Step 2: Write options.go

package mlx

// GenerateConfig holds generation parameters.
type GenerateConfig struct {
	MaxTokens   int
	Temperature float32
	TopK        int
	TopP        float32
	StopTokens  []int32
}

// DefaultGenerateConfig returns sensible defaults.
func DefaultGenerateConfig() GenerateConfig {
	return GenerateConfig{
		MaxTokens:   256,
		Temperature: 0.0,
	}
}

// GenerateOption configures text generation.
type GenerateOption func(*GenerateConfig)

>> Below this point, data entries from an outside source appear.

/-- The bytes of an image that an IMG_GET reads: those of a word that cannot be corrected are free, and the word is
reported (R506). -/
def imgFront (i n : Nat) (ecc : Ecc) (s : State) : State × Bytes :=
  let b := readFront s i 0 n
  match ecc with
  | .bad =>
    let at_ := 8 * ((freeNow s).toNat % n / 8)
    let x := (List.range 8).map (fun k => Config.freeByte (s.freeCtr + 1 + k))
    let s := imageWordError i 0 n s
    ({ s with freeCtr := s.freeCtr + 8 }, splice b at_ x)
  | _ => (eccCount true ecc s, b)

/-- One attempt of an IMG_GET. -/
def imgGet (fq : Nat) (flipped : Bool) (back : Read) (ecc : Ecc) (e : Entry) (s : State) : State :=
  let i := lef e.desc 0x18 0 12
  let x := imageOf s i
  let host := le e.desc 0x10 8
  let n := imageLen x
  let y := imgFront i n ecc (chanMoves (imgChannel s fq) (n / 64) s)
  let b := y.2
  let s := y.1
  let s := imgWrite fq e (host + n / 2) (b.drop (n / 2)) (imgHalf fq e (imgWrite fq e host (b.take (n / 2)) s))
  if flipped then imgAgain fq e s
  else if bit (leWord e.desc 0x18) 14 then
    let s := entryRead 3 fq e (host + n - 64) 64 s
    match back with
    | .data y =>
      if slice y 0 64 = b.drop (n - 64) then imgDone fq e (imgRetries e) (some (imgResults x)) s
      else imgFail fq e 0x0702 (imgRetries e) s
    | bad => imgFail fq e (dmaStatus bad) (imgRetries e) (readFailure 3 (host + n - 64) bad s)
  else imgDone fq e (imgRetries e) (some (imgResults x)) s

/-- IMG_GET (R340, R341): whether the image flipped during the attempt, what the read-back meets, and what reading the
image buffer meets. -/
def execImgGet (fq : BitVec 20) (flipped : Bool) (back : Read × Ecc) (s : State) : Res :=
  let f := fq.toNat
  let s := channelMode (imgChannel s f) (joinWaiting 3 f s)
  .next (match imgTransfer s f 0x61 with
    | none => s
    | some e =>
      let st := imgCheck s f e
      if st ≠ 0 then imgFail f e st (imgRetries e) s else imgGet f flipped back.1 back.2 e s)

/-- A write of IG_CTRL: a region_base above 59, or any write of it while enable is 1, is dropped and sets refused (R350). -/
def igCtrlWrite (v : Word) (s : State) : State :=
  let on := rb s IG_CTRL 0
  let s := if bit v 7 then putB IG_CTRL 7 false s else s
  let b := fld v 1 6
  let s := if on || decide (59 < b) then putB IG_CTRL 7 true s
    else putF IG_CTRL 1 6 b s
  putB IG_CTRL 0 (bit v 0) s

/-- IG_CTRL_WRITE (R350). -/
def execIgCtrlWrite (v : BitVec 64) (s : State) : Res := .next (setupWrite s (igCtrlWrite v))

end Sys2Proof.Machine
end

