/-- D0_RETURN (R93): setup is kept, queues stay quiesced, the pairs stay in the bypass. -/
def execD0Return (fn : Fn) (s : State) : Res :=
  let c := cfgOf s fn.val
  .next (if cfgReachable s fn && c.d3hot then
    let s := linkBusy (putCfg fn.val { c with d3hot := false } s)
    resumeDma fn { s with link := { s.link with deviceD3 := false } }
  else s)

/-- PME for a wake event (R94): PME_Status and a bit of HL_PME_STATUS are set and PM_PME is sent, waking the link first. -/
def raisePme (bitNo : Nat) (s : State) : State :=
  let c := cfgOf s 0
  if s.link.deviceD3 && c.pmeEnable then
    let l1 := s.link.l1 != 0
    linkBusy (emit (.pme l1) (putB HL_PME_STATUS bitNo true (putCfg 0 { c with pmeStatus := true } s)))
  else s

/-- MAGIC_PACKET (R94): on a configured, enabled port that magic_ports selects. -/
def execMagicPacket (port : NPort) (s : State) : Res :=
  let n := port.val
  .next (if rb s HL_PME_CTRL n && portExists s n && rb s (NP_PORT_CTRL n) 0 then raisePme n s else s)

/-- LANE_SIGNAL_CHANGE (R94): the port shows the signal, and a wake is raised where it is enabled. -/
def execLaneSignalChange (port : PPort) (gain : Bool) (s : State) : Res :=
  let q := port.val
  if s.life.stage = 0 ∨ rb s (PP_PORT_A q) 33 = gain then .next s else
  let s := putB (PP_PORT_A q) 33 gain s
  let b := if gain then 12 + q else 8 + q
  .next (if rb s HL_PME_CTRL b && rb s (PP_PORT_A q) 0 then raisePme b s else s)

/-- PPS_IN_LOSS (R94). -/
def execPpsInLoss (s : State) : Res := .next (if rb s HL_PME_CTRL 16 then raisePme 16 s else s)

/-- L1 idle time in force: 0 acts as 1 (R108). -/
def l1Idle (s : State) : Nat := max 1 (rf s HL_L1_CTRL 0 16)

/-- L1_ENTRY (R91): with ASPM L1.1 enabled in PF0 the link goes on to that substate (R72, R106). -/
def execL1Entry (s : State) : Res :=
  .next (if s.link.up && s.link.l1 == 0 && (cfgOf s 0).aspmL1 && decide (l1Idle s ≤ s.link.idleTicks) then
    emit .l1Request { s with link := { s.link with l1 := if (cfgOf s 0).aspmL11 then 2 else 1 } } else s)

/-! ### Link training (R71, R106) -/

/-- A rate code and a width that the link can settle on. -/
def trainable (speed : BitVec 3) (width : BitVec 5) : Bool :=
  decide (1 ≤ speed.toNat) && decide (speed.toNat ≤ 6) && [1, 2, 4, 8, 16].contains width.toNat

/-- LINK_TRAIN (R71): at 64 GT/s the link is in Flit Mode. Training of a link that is up counts as a retraining. -/
def execLinkTrain (speed : BitVec 3) (width : BitVec 5) (flit : Bool) (s : State) : Res :=
  .next (if s.life.stage != 0 && trainable speed width then
    let s := if s.link.up then addErrAt HL_LINK_STATUS 16 1 s else s
    { s with link := { s.link with up := true, speed := speed, width := width, flit := flit || speed == 6, l1 := 0,
                                   idleTicks := 0 } }
  else s)

/-! ### PASID Enable (R79, R151) -/

/-- PASID_ENABLE_CHANGE (R151): for every ON instance but instance 0 it is an instance-local fault in which
no word failed (R510). -/
def execPasidEnableChange (fn : Fn) (on : Bool) (s : State) : Res :=
  let n := fn.val
  let c := cfgOf s n
  .next (if cfgReachable s fn && c.pasidEnable != on then
    let s := linkBusy (putCfg n { c with pasidEnable := on } s)
    ((liveInsts s n).filter (fun i => i != 0 && (instOf s n i).state == .on)).foldl (fun s i => instanceFault fn i 0 0 s) s
  else s)

/-! ### Peer windows (R103 to R105, R335, R337) -/

/-- A peer window: enabled, first BAR4 offset, bytes, first offset of the image region's views (R112). -/
structure PeerWindow where
  enable : Bool
  bar : Nat
  len : Nat
  dev : Nat

/-- The window of two words. DESIGN CHOICE: the spec gives a length of up to 1,048,576 units and no effect of a larger
one, which the field can hold; it is used as it stands (log entry 184). -/
def peerWindow (a b : Word) : PeerWindow :=
  { enable := bit a 0, bar := fld a 6 24 * 64, len := fld a 32 21 * 64, dev := fld b 6 24 * 64 }

/-- The active set of window `n`. -/
def activeWindow (s : State) (n : Nat) : PeerWindow := peerWindow (getReg s (HL_PW_ACTIVE_A n)) (getReg s (HL_PW_ACTIVE_B n))

/-- The set of window `n` once a commit of `sel` has been made. -/
def nextWindow (s : State) (sel : Nat) (n : Nat) : PeerWindow :=
  if sel.testBit n then peerWindow (getReg s (HL_PW_SHADOW_A n)) (getReg s (HL_PW_SHADOW_B n)) else activeWindow s n

/-- Two enabled windows share a byte of BAR4. -/
def windowsOverlap (x y : PeerWindow) : Bool :=
  x.enable && y.enable && decide (max x.bar y.bar < min (x.bar + x.len) (y.bar + y.len))

/-- The commit is refused (R104): a selected window runs past BAR4 or past the views, or overlaps another enabled window. -/
def commitRefused (s : State) (sel : Nat) : Bool :=
  (List.range 16).any (fun n => sel.testBit n &&
    (let x := nextWindow s sel n
     decide (2 ^ 30 < x.bar + x.len) || decide (0x30000000 < x.dev + x.len) ||
       (List.range 16).any (fun m => m != n && windowsOverlap x (nextWindow s sel m))))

// WithMaxTokens sets the maximum number of tokens to generate.
func WithMaxTokens(n int) GenerateOption {
	return func(c *GenerateConfig) { c.MaxTokens = n }
}

// WithTemperature sets the sampling temperature. 0 = greedy.
func WithTemperature(t float32) GenerateOption {
	return func(c *GenerateConfig) { c.Temperature = t }
}

// WithTopK sets top-k sampling. 0 = disabled.
func WithTopK(k int) GenerateOption {
	return func(c *GenerateConfig) { c.TopK = k }
}

// WithTopP sets nucleus sampling threshold. 0 = disabled.
func WithTopP(p float32) GenerateOption {
	return func(c *GenerateConfig) { c.TopP = p }
}

// WithStopTokens sets token IDs that stop generation.
func WithStopTokens(ids ...int32) GenerateOption {
	return func(c *GenerateConfig) { c.StopTokens = ids }
}

// LoadConfig holds model loading parameters.
type LoadConfig struct {
	Backend string // "metal" (default), "mlx_lm"
}

// LoadOption configures model loading.
type LoadOption func(*LoadConfig)

// WithBackend selects a specific inference backend by name.
func WithBackend(name string) LoadOption {
	return func(c *LoadConfig) { c.Backend = name }
}

// ApplyGenerateOpts builds a GenerateConfig from options.
func ApplyGenerateOpts(opts []GenerateOption) GenerateConfig {
	cfg := DefaultGenerateConfig()
	for _, o := range opts {
		o(&cfg)
	}
	return cfg
}

// ApplyLoadOpts builds a LoadConfig from options.
func ApplyLoadOpts(opts []LoadOption) LoadConfig {
	var cfg LoadConfig
	for _, o := range opts {
		o(&cfg)
	}
	return cfg
}

Step 3: Write backend.go

package mlx

import (
	"fmt"
	"sync"
)

// Backend is a named inference engine that can load models.
type Backend interface {
	// Name returns the backend identifier (e.g. "metal", "mlx_lm").
	Name() string

	// LoadModel loads a model from the given path.
	LoadModel(path string, opts ...LoadOption) (TextModel, error)
}

var (
	backendsMu sync.RWMutex
	backends   = map[string]Backend{}
)

// Register adds a backend to the registry.
func Register(b Backend) {
	backendsMu.Lock()
	defer backendsMu.Unlock()
	backends[b.Name()] = b
}

// Get returns a registered backend by name.
func Get(name string) (Backend, bool) {
	backendsMu.RLock()
	defer backendsMu.RUnlock()
	b, ok := backends[name]
	return b, ok
}

// Default returns the first available backend.
// Prefers "metal" if registered.
func Default() (Backend, error) {
	backendsMu.RLock()
	defer backendsMu.RUnlock()
	if b, ok := backends["metal"]; ok {
		return b, nil
	}
	for _, b := range backends {
		return b, nil
	}
	return nil, fmt.Errorf("mlx: no backends registered")
}

// LoadModel loads a model using the specified or default backend.
func LoadModel(path string, opts ...LoadOption) (TextModel, error) {
	cfg := ApplyLoadOpts(opts)
	if cfg.Backend != "" {
		b, ok := Get(cfg.Backend)
		if !ok {
			return nil, fmt.Errorf("mlx: backend %q not registered", cfg.Backend)
		}
		return b.LoadModel(path, opts...)
	}
	b, err := Default()
	if err != nil {
		return nil, err
	}
	return b.LoadModel(path, opts...)
}

Step 4: Run tests to verify no breakage

go test ./...
# Expected: existing 148 tests still pass — new files have no tests yet but don't conflict

Step 5: Commit

git add textmodel.go options.go backend.go
git commit -m "feat(api): define public TextModel, Backend, and options interfaces"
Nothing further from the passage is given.